TRACK-HD was a prospective observational biomarker study in participants with premanifest and early Huntington’s disease (HD). Track-HD assessed longitudinal data collected at baseline, 12 months, 24 and 36 months at sites in Leiden (Netherlands), London (UK), Paris (France), and Vancouver (Canada). Participants were individuals without HD but carrying the mutant HTT gene (ie, premanifest HD), patients with early HD, and healthy control individuals matched by age and sex to the combined HD groups. Data were collected with 3T MRI, clinical, cognitive, quantitative motor, oculomotor, and neuropsychiatric assessments. TrackOn-HD followed on from TRACK-HD aiming to investigate compensatory mechanisms in premanifest gene carriers. Baseline, 12 and 24 month data was collected from the same four sites on premanifest gene carriers and healthy controls including 3T MRI, task and resting state fMRI, DTI, clinical, cognitive, quantitative motor and neuropsychiatric assessments.

Last update – 11/04/2017

The Southall And Brent Revisited Study (SABRE) is the largest tri-ethnic population-based cohort in the UK, involving nearly 5000 European, Indian Asian and African Caribbean men and women. It investigates the causes of diabetes and disorders of the heart and circulation and examines underlying reasons for ethnic differences in risk of these disorders.
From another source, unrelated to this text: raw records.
-- ==== Sys2Proof/Machine/IngestPath.lean ====
section
/-! DEFINITION. The Ingest Path and frame arrival: INGEST, BUS_RX (44_ingest_path.md). -/

namespace Sys2Proof.Machine

/-- INGEST (44_ingest_path.md R169 to R177), called by the platform or directly (R176); not re-entrant (R175). -/
def execIngest (s : State) : Res :=
  if s.level = .dlg then .next (unrecognised (encode .ingest) s)
  else if s.ing.active then .refused .discipline
  else runIngest s

/-- BUS_RX (44_ingest_path.md R167), BUS's at every level but the dialog's (log 25). -/
def execBusRx (f : Frame) (s : State) : Res :=
  if s.level = .dlg then .next (unrecognised (encode (.busRx f)) s) else .next (busArrives f s)

end Sys2Proof.Machine
end

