-- ==== Sys2Proof/Machine/StateMachine.lean ====
section
/-! DEFINITION. The Operating State Machine's operations QUIT and EXT_REQ (46_operating_state_machine.md) and the reserved codes (30_encoding.md R87). -/

namespace Sys2Proof.Machine

/-- The call of START by QUIT, with its step t1 (46_operating_state_machine.md R201; logs 14, 15). -/
def beginQuit (s : State) : Res := beginOp .quit .t1 s

/-- QUIT (46_operating_state_machine.md R200, R201): a dialog command only. -/
def execQuit (s : State) : Res :=
  if s.level = .dlg then
    if mainBusy s then .next (userSends (encode .quit) s) else andThen (beginQuit s) mainGoesOn
  else .refused .quitOutsideDialog

/-- EXT_REQ (46_operating_state_machine.md R203), EXT's at every level but the dialog's (log 25); its code sent by USER is
unrecognised input (30_encoding.md R88). -/
def execExtReq (s : State) : Res :=
  if s.level = .dlg then .next (unrecognised (encode .extReq) s) else .next (extRequest s)

/-- The reserved code 0x0 (30_encoding.md R87). -/
def execReserved0 (s : State) : Res :=
  if s.level = .dlg then .next (unrecognised (encode .reserved0) s) else .refused .reservedOutsideDialog

/-- The reserved code 0xF (30_encoding.md R87). -/
def execReservedF (s : State) : Res :=
  if s.level = .dlg then .next (unrecognised (encode .reservedF) s) else .refused .reservedOutsideDialog

end Sys2Proof.Machine
end

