/-- 41 R124: whatever turns stand between its steps, once two turns of the processor are listed STOP issued by MAIN
completes with the interrupt disabled, the peripheral stopped and the ring reset; issued from a handler it is refused; its
three steps. Which levels are MAIN's, and that irq, ext and env are the handlers', is log 13 (DEDUCED), and level prim,
which R82 does not give STOP, is log 25 (DESIGN CHOICE). -/
def Obligations.StopCompletesUnderEverySchedule : Prop :=
  (∀ (s : State) (p r : List Turn), BlockInv s → s.sched = p ++ r → (∀ u ∈ p, loopTurn u) → 2 ≤ cpuTurns p →
    mainBusy s = false → s.level = .api ∨ s.level = .prim →
    ∃ t, exec .stop s = .next t ∧ t.per.rxie = false ∧ t.per.running = false ∧ t.rb.head = 0 ∧ t.rb.tail = 0 ∧
      t.ing.active = false ∧ t.main = { s.main with op := none, caller := .direct } ∧ t.st = s.st ∧ t.out = s.out ∧
      t.per.prescaler = s.per.prescaler ∧ t.per.timeSeg1 = s.per.timeSeg1 ∧ t.per.timeSeg2 = s.per.timeSeg2 ∧
      t.per.filterId = s.per.filterId ∧ t.per.maskId = s.per.maskId) ∧
  (∀ s : State, s.level = .irq ∨ s.level = .ext ∨ s.level = .env → exec .stop s = .refused .discipline) ∧
  (∀ s : State,
    labelStep .s1 s = .next { s with
      per := { s.per with rxie := false }, main := { s.main with op := some .s2 } } ∧
    labelStep .s2 s = .next (goto .s3 (perStop s)) ∧
    labelStep .s3 s = .next { s with
      rb := { s.rb with head := 0, tail := 0 }, main := { s.main with op := none, caller := .direct } })

/-! ### The Baud Detector (42_baud_detector.md) -/

/-- 42 R131: the labelled steps of CFG_AUTO (a7's PER_STOP is that of 41 R123). -/
def Obligations.CfgAutoSteps : Prop :=
  ∀ s : State,
    (s.per.running = true → labelStep .a0 s = .refused .peripheralRunning) ∧
    (s.per.running = false →
      labelStep .a0 s = .next { s with main := { s.main with op := some .a1, adIdx := 0 } }) ∧
    (s.cfg.table.length ≤ s.main.adIdx →
      labelStep .a1 s = .next { s with
        st := { s.st with configured := false, bitrate := 0 }
        ret := .status { s.st with configured := false, bitrate := 0 }
        main := { s.main with op := none, caller := .direct } }) ∧
    (s.main.adIdx < s.cfg.table.length →
      labelStep .a1 s = .next { s with main := { s.main with op := some .a2 } }) ∧
    (∀ e, s.cfg.table[s.main.adIdx]? = some e →
      labelStep .a2 s = .next { s with
        per := { s.per with prescaler := e.prescaler, timeSeg1 := e.timeSeg1, timeSeg2 := e.timeSeg2 }
        main := { s.main with op := some .a3 } }) ∧
    labelStep .a3 s = .next { s with
      per := { s.per with filterId := 0, maskId := 0 }, main := { s.main with op := some .a4 } } ∧
    labelStep .a4 s = .next { s with
      per := { s.per with running := true }, main := { s.main with op := some .a5 } } ∧
    labelStep .a5 s = .next { s with main := { s.main with op := some .a6 } } ∧
    (∀ act, (act = true ↔ s.per.rxq ≠ []) →
      labelStep .a6 s = .next { s with main := { s.main with op := some .a7, adAct := act } }) ∧
    labelStep .a7 s = .next (goto .a8 (perStop s)) ∧
    (∀ e, s.main.adAct = true → s.cfg.table[s.main.adIdx]? = some e →
      labelStep .a8 s = .next { s with
        st := { s.st with configured := true, bitrate := e.bitrate }
        ret := .status { s.st with configured := true, bitrate := e.bitrate }
        main := { s.main with op := none, caller := .direct } }) ∧
    (s.main.adAct = false →
      labelStep .a8 s = .next { s with main := { s.main with op := some .a1, adIdx := s.main.adIdx + 1 } })

/-- 42 R140: with no arrival and an empty queue CFG_AUTO exhausts the table (a0 in the step of the word, then eight listed
turns an entry and one more); the last entry's timing and the accept-all filter stay, the peripheral is stopped. At the
levels R82 does not give CFG_AUTO (irq, ext, env, prim) this is log 25 (DESIGN CHOICE). -/
def Obligations.CfgAutoExhaustsTheTable : Prop :=
  ∀ (s : State) (v : Bool) (r : List Turn), s.sched = List.replicate (8 * s.cfg.table.length + 1) .cpu ++ r →
    mainBusy s = false → s.per.running = false → s.per.rxq = [] →
    ∃ (lost : Bool) (d : Nat),
      exec (.cfgAuto v) s = .next { s with
        sched := r
        st := { s.st with configured := false, bitrate := 0 }
        ret := .status { s.st with configured := false, bitrate := 0 }
        per := match s.cfg.table.getLast? with
          | none => s.per
          | some e => { s.per with
              prescaler := e.prescaler, timeSeg1 := e.timeSeg1, timeSeg2 := e.timeSeg2
              filterId := 0, maskId := 0, running := false, lost := lost }
        main := { s.main with
          op := none, caller := .direct, adIdx := s.cfg.table.length
          adAct := if s.cfg.table = [] then s.main.adAct else false }
        drawn := d } ∧
      (s.cfg.onStop = .retain → lost = s.per.lost) ∧ (s.cfg.onStop = .flush → lost = false) ∧
      (lost = true → s.per.lost = true) ∧ (s.cfg.onStop ≠ .any → d = s.drawn)
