-- ==== Sys2Proof/Laws/PerInstr.lean ====
section
/-! SUPPORT. What holds of every operation as syntax, one lemma per constructor: its word carries its own code of the table of 30_encoding.md R82 on lines 3:0. -/

namespace Sys2Proof.Laws

/-- Lines 3:0 of the operation's word are its code (30_encoding.md R79, R80, R82). -/
def OpcodeNibble.Statement : Instr → Prop := fun i => opOf (encode i) = i.opcode

theorem OpcodeNibble.cfgManual (b : U32) : OpcodeNibble.Statement (.cfgManual b) := opOf_word36 _ _

theorem OpcodeNibble.cfgAuto (v : Bool) : OpcodeNibble.Statement (.cfgAuto v) := opOf_word36 _ _

theorem OpcodeNibble.setFm (f m : U16) : OpcodeNibble.Statement (.setFm f m) := opOf_word36 _ _

theorem OpcodeNibble.getStatus (p : Bool) : OpcodeNibble.Statement (.getStatus p) := opOf_word36 _ _

theorem OpcodeNibble.start : OpcodeNibble.Statement .start := opOf_word36 _ _

theorem OpcodeNibble.stop : OpcodeNibble.Statement .stop := opOf_word36 _ _

theorem OpcodeNibble.drain : OpcodeNibble.Statement .drain := opOf_word36 _ _

theorem OpcodeNibble.quit : OpcodeNibble.Statement .quit := opOf_word36 _ _

theorem OpcodeNibble.extReq : OpcodeNibble.Statement .extReq := opOf_word36 _ _

theorem OpcodeNibble.ingest : OpcodeNibble.Statement .ingest := opOf_word36 _ _

theorem OpcodeNibble.rbPush (f : Frame) : OpcodeNibble.Statement (.rbPush f) := opOf_word108 _ _

theorem OpcodeNibble.rbPop : OpcodeNibble.Statement .rbPop := opOf_word36 _ _

theorem OpcodeNibble.rbReset : OpcodeNibble.Statement .rbReset := opOf_word36 _ _

theorem OpcodeNibble.busRx (f : Frame) : OpcodeNibble.Statement (.busRx f) := opOf_word108 _ _

theorem OpcodeNibble.reserved0 : OpcodeNibble.Statement .reserved0 := opOf_word36 _ _

theorem OpcodeNibble.reservedF : OpcodeNibble.Statement .reservedF := opOf_word36 _ _

end Sys2Proof.Laws
end

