-- ==== Sys2Proof/Tests/Slice0.lean ====
section
/-! SUPPORT. Tests: words and one-operation cases written out from 95_test_vectors.md (V and T numbers are its own), and a witness for the hypotheses of every statement. -/

namespace Sys2Proof.Tests

open Sys2Proof Sys2Proof.Machine

/-! ### Fixtures of 95_test_vectors.md -/

def frA : Frame := ⟨0x1A0, 2, 0xDE, 0xAD, 0, 0, 0, 0, 0, 0⟩
def frB : Frame := ⟨0x7FF, 8, 1, 2, 3, 4, 5, 6, 7, 8⟩
def frC : Frame := ⟨0, 0, 0, 0, 0, 0, 0, 0, 0, 0⟩
def frD : Frame := ⟨0x123, 1, 0xFF, 0, 0, 0, 0, 0, 0, 0⟩
def frE : Frame := ⟨0x18DAF110, 3, 0x02, 0x10, 0x03, 0, 0, 0, 0, 0⟩
def f1 : Frame := ⟨0x100, 1, 0x11, 0, 0, 0, 0, 0, 0, 0⟩
def f2 : Frame := ⟨0x101, 1, 0x22, 0, 0, 0, 0, 0, 0, 0⟩
def f3 : Frame := ⟨0x102, 1, 0x33, 0, 0, 0, 0, 0, 0, 0⟩
def f4 : Frame := ⟨0x103, 1, 0x44, 0, 0, 0, 0, 0, 0, 0⟩
def long : Frame := { frA with length := 9 }

def e0 : BitTimingEntry := ⟨5000, 100, 13, 2⟩
def e1 : BitTimingEntry := ⟨10000, 50, 13, 2⟩

/-- `N = 8`, `TT2`, `HWQ_DEPTH = 3`, flush, an empty ring, a stopped and unconfigured bus. -/
def idle : State :=
  { State.reset with cfg := { Config.default with k := 3, table := [e0, e1], hwqDepth := 3, onStop := .flush } }

/-- Configured for entry 1 with a stored filter. -/
def tuned : State :=
  { idle with st := ⟨true, 10000, 0x100, 0x200⟩, per := { idle.per with prescaler := 50, timeSeg1 := 13, timeSeg2 := 2 } }

/-- Capturing, the bus running with the interrupt enabled. -/
def live : State :=
  { tuned with
    mode := .capturing
    per := { tuned.per with filterId := 0x100, maskId := 0x200, running := true, rxie := true } }

/-- The ring of T92: head 1, tail 6, frames A, B, C. -/
def filled (s : State) : State := { s with rb := ⟨[(0, frC), (6, frA), (7, frB)], 1, 6⟩ }

/-- A full ring of two slots. -/
def tight : State := { idle with cfg := { idle.cfg with k := 1 }, rb := ⟨[(0, frA)], 1, 0⟩ }

/-- The dialog waits for a word. -/
def asking (s : State) : State := { s with level := .dlg, main := { s.main with pos := .m2 } }

/-- The dialog is about to dispatch word `c`. -/
def told (s : State) (c : PortWord) : State := { s with main := { s.main with pos := .m3, cmd := c } }

/-- The processor moves next. -/
def cpu (s : State) : State := { s with sched := [.cpu] }

/-- `k` turns of the processor are listed, then `r`. -/
def turns (k : Nat) (r : List Turn) (s : State) : State := { s with sched := List.replicate k .cpu ++ r }

/-- The operation in progress was called by `who`. -/
def called (who : Caller) (s : State) : State := { s with main := { s.main with caller := who } }

/-- MAIN is at label `l` of an operation. -/
def at' (l : Label) (s : State) : State := { s with main := { s.main with op := some l } }

/-- An invocation is in progress at `p`. -/
def inside (p : IngPos) (s : State) : State := { s with ing := { s.ing with active := true, pos := p } }

def after (r : Res) : Option State :=
  match r with
  | .next t => some t
  | .fault _ => none
  | .refused _ => none

def refusal (r : Res) : Option Refusal :=
  match r with
  | .next _ => none
  | .fault _ => none
  | .refused e => some e

def faultOf (r : Res) : Option Fault :=
  match r with
  | .next _ => none
  | .fault e => some e
  | .refused _ => none

theorem goes {r : Res} (h : (after r).isSome = true) : ∃ t, r = .next t := by
  cases r with
  | next t => exact ⟨t, rfl⟩
  | fault e => cases h
  | refused e => cases h

/-! ### WellFormed: the one check, in each operation that has it -/

theorem test_illFormed_rbPush : (Instr.rbPush long).isWf = false := by decide
theorem test_illFormed_busRx : (Instr.busRx long).isWf = false := by decide
theorem test_illFormed_notWf : ¬(Instr.rbPush long).wf ∧ ¬(Instr.busRx long).wf := by decide
theorem test_wellFormed_longest : (Instr.rbPush frB).wf ∧ (Instr.busRx frB).isWf = true := by decide

/-! ### Words of 95 2.1 and the fixture tables -/

theorem test_decode_cfgManual : decode 0x0007A1201 = .ok (.cfgManual 500000) := by decide
theorem test_decode_cfgManual_all : decode 0xFFFFFFFF1 = .ok (.cfgManual 0xFFFFFFFF) := by decide
theorem test_decode_cfgAuto : decode 0x000000002 = .ok (.cfgAuto false) ∧ decode 0x000000012 = .ok (.cfgAuto true) := by decide
theorem test_decode_setFm : decode 0xF800FFFF3 = .ok (.setFm 0xFFFF 0xF800) := by decide
theorem test_decode_getStatus : decode 0x000000004 = .ok (.getStatus false) := by decide
theorem test_decode_start : decode 0x000000005 = .ok .start := by decide
theorem test_decode_stop : decode 0x000000006 = .ok .stop := by decide
theorem test_decode_drain : decode 0x000000007 = .ok .drain := by decide
theorem test_decode_quit : decode 0x000000008 = .ok .quit := by decide
theorem test_decode_extReq : decode 0x000000009 = .ok .extReq := by decide
theorem test_decode_ingest : decode 0x00000000A = .ok .ingest := by decide
theorem test_decode_rbPush : decode 0x080706050403020108000007FFB = .ok (.rbPush frB) := by decide
theorem test_decode_rbPop : decode 0x00000000C = .ok .rbPop := by decide
theorem test_decode_rbReset : decode 0x00000000D = .ok .rbReset := by decide
theorem test_decode_busRx : decode 0x000000000000ADDE02000001A0E = .ok (.busRx frA) := by decide
theorem test_decode_reserved : decode 0x000000000 = .ok .reserved0 ∧ decode 0x00000000F = .ok .reservedF := by decide
theorem test_decode_illegal : decode 0x00000000000000000900000001B = .error .illegalLength := by decide

theorem test_encode_words : encode (.cfgManual 10000) = 0x000027101 ∧ encode (.setFm 0x900 0xA00) = 0x0A0009003 ∧
    encode (.rbPush frE) = 0x00000000000310020318DAF110B ∧ encode (.busRx f1) = 0x00000000000000110100000100E := by decide

/-- The host's table words: four bits, the operand bits zero. -/
theorem test_decodeTableWord : decodeTableWord 36 0x000027101 = some (.cfgManual 10000) ∧
    decodeTableWord 8 0x05 = some .start ∧ decodeTableWord 108 0x00000000000000000900000001B = none := by decide

theorem test_statusWord : statusWord ⟨true, 10000, 0x100, 0x200⟩ = 0x00400020000004E21 ∧
    statusWord ⟨true, 10000, 0x7FF, 0x7FF⟩ = 0x00FFE0FFE00004E21 := by decide
theorem test_entryWord : entryWord e0 = 0x020D006400001388 ∧ entryWord e1 = 0x020D003200002710 := by decide
theorem test_flagsWord : flagsWord ⟨true, false⟩ = 0b01 ∧ flagsWord ⟨false, true⟩ = 0b10 ∧
    modeBit .configuring = 0 ∧ modeBit .capturing = 1 := by decide

/-! ### One operation each, from 95 1 and 2 -/

/-- V1. -/
theorem test_cfgManual_noMatch : (after (exec (.cfgManual 20000) tuned)).map (fun t => (t.st, t.ret, t.per.prescaler)) =
    some (⟨false, 0, 0x100, 0x200⟩, .status ⟨false, 0, 0x100, 0x200⟩, 50) := by decide

/-- T4: the first of two entries with one bitrate. -/
theorem test_cfgManual_first :
    (after (exec (.cfgManual 5000) { idle with cfg := { idle.cfg with table := [e0, ⟨5000, 200, 6, 1⟩] } })).map
      (fun t => (t.st, t.per.prescaler, t.per.timeSeg1, t.per.timeSeg2)) = some (⟨true, 5000, 0, 0⟩, 100, 13, 2) := by decide
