-- ==== Sys2Proof/Config.lean ====
section
/-! DEFINITION. What is fixed for the engine (spec/00_scope.md R9) and its one open parameter, `BASE` (R10). -/

namespace Sys2Proof.Config

/-- WINDOW: the size of the register window in bytes (R9, R50). -/
def windowSize : Nat := 0x400

/-- NAF_MAX: the greatest number of NAF digits (R9, R202 (d)). -/
def nafMax : Nat := 257

/-- Which multiple of 0x400 the platform put the window at.
R10 leaves it OPEN, so it has no body and no proof can see its value (U11, log entry 8). -/
opaque baseIndex : Nat

/-- `BASE`, the bus address of byte 0 of the register window: a multiple of 0x400 (R10, D4). -/
def base : Nat := windowSize * baseIndex

end Sys2Proof.Config
end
The participants were aged 40-69 when first studied between 1989 and 1991. In 2008-2011 a comprehensive combined morbidity and mortality follow up was carried out, together with non-invasive clinical measurements in order to quantify sub-clinical disease. SABRE visit 2 tested hypotheses generated from the Southall and Brent baseline studies and ongoing mortality follow-up.

SABRE Visit 3 (25 year follow-up visit) started in July 2014 and is collecting data on index participants and new participants, including partners of index participants. The focus of this visit is on cardiac, cognitive and physical function in older age, in association with mid-life risk factors. Ethnic and gender differences in function will also be examined.

Last update – 10/04/2017

GENFI is a five year longitudinal biomarker cohort study of genetic Frontotemporal Dementia and its associated disorders (including MND/ALS) investigating members of families with a known mutation in GRN or MAPT or an expansion in C9orf72 (including those affected with the disorder as well as at-risk members of families). Non-carrier first-degree relatives will serve as a control group.
All GENFI participants will be assessed longitudinally (annually) with a set of clinical, neuropsychiatric, cognitive, imaging and biosample protocols.

Last update – 25/01/2017

The British Regional Heart Study (BRHS) is a prospective study in middle-aged men drawn from general practices in 24 British towns, 7,735 men were recruited in 1978-1980. It was set up to determine the factors responsible for the considerable variation in coronary heart disease, hypertension and stroke in Great Britain. It also seeks to determine the causes of these conditions in order to provide a rational basis for recommendations towards their prevention.

Following the collection of baseline date in 1978-80 the cohort has been followed up through the participants, two-yearly GP Record Reviews, and the Office of Population and Census Surveys. Participants have been re-contacted through questionnaires or assessment in 1983-85, 1992, 1996, 1998-2000, 2003, 2005, 2007 and 2010-2012, 2014, 2015, 2016.

Last update – 21/02/2017

BePaiD (Behaviour and Pain in Dementia) is a longitudinal cohort study of 230 people with dementia, aged over 70, admitted to hospital for acute medical illness, and assessed for BPSD and pain at admission and every 4 (+1) days until discharge. Other measures included length of stay, care quality indicators, adverse events and mortality.

The aim of the study is to define the prevalence of behavioural and psychological symptoms of dementia (BPSD) and explore their clinical associations, particularly with pain, BPSD encompasses a range of symptoms including agitation, aggression, delusions, hallucinations, depression and apathy.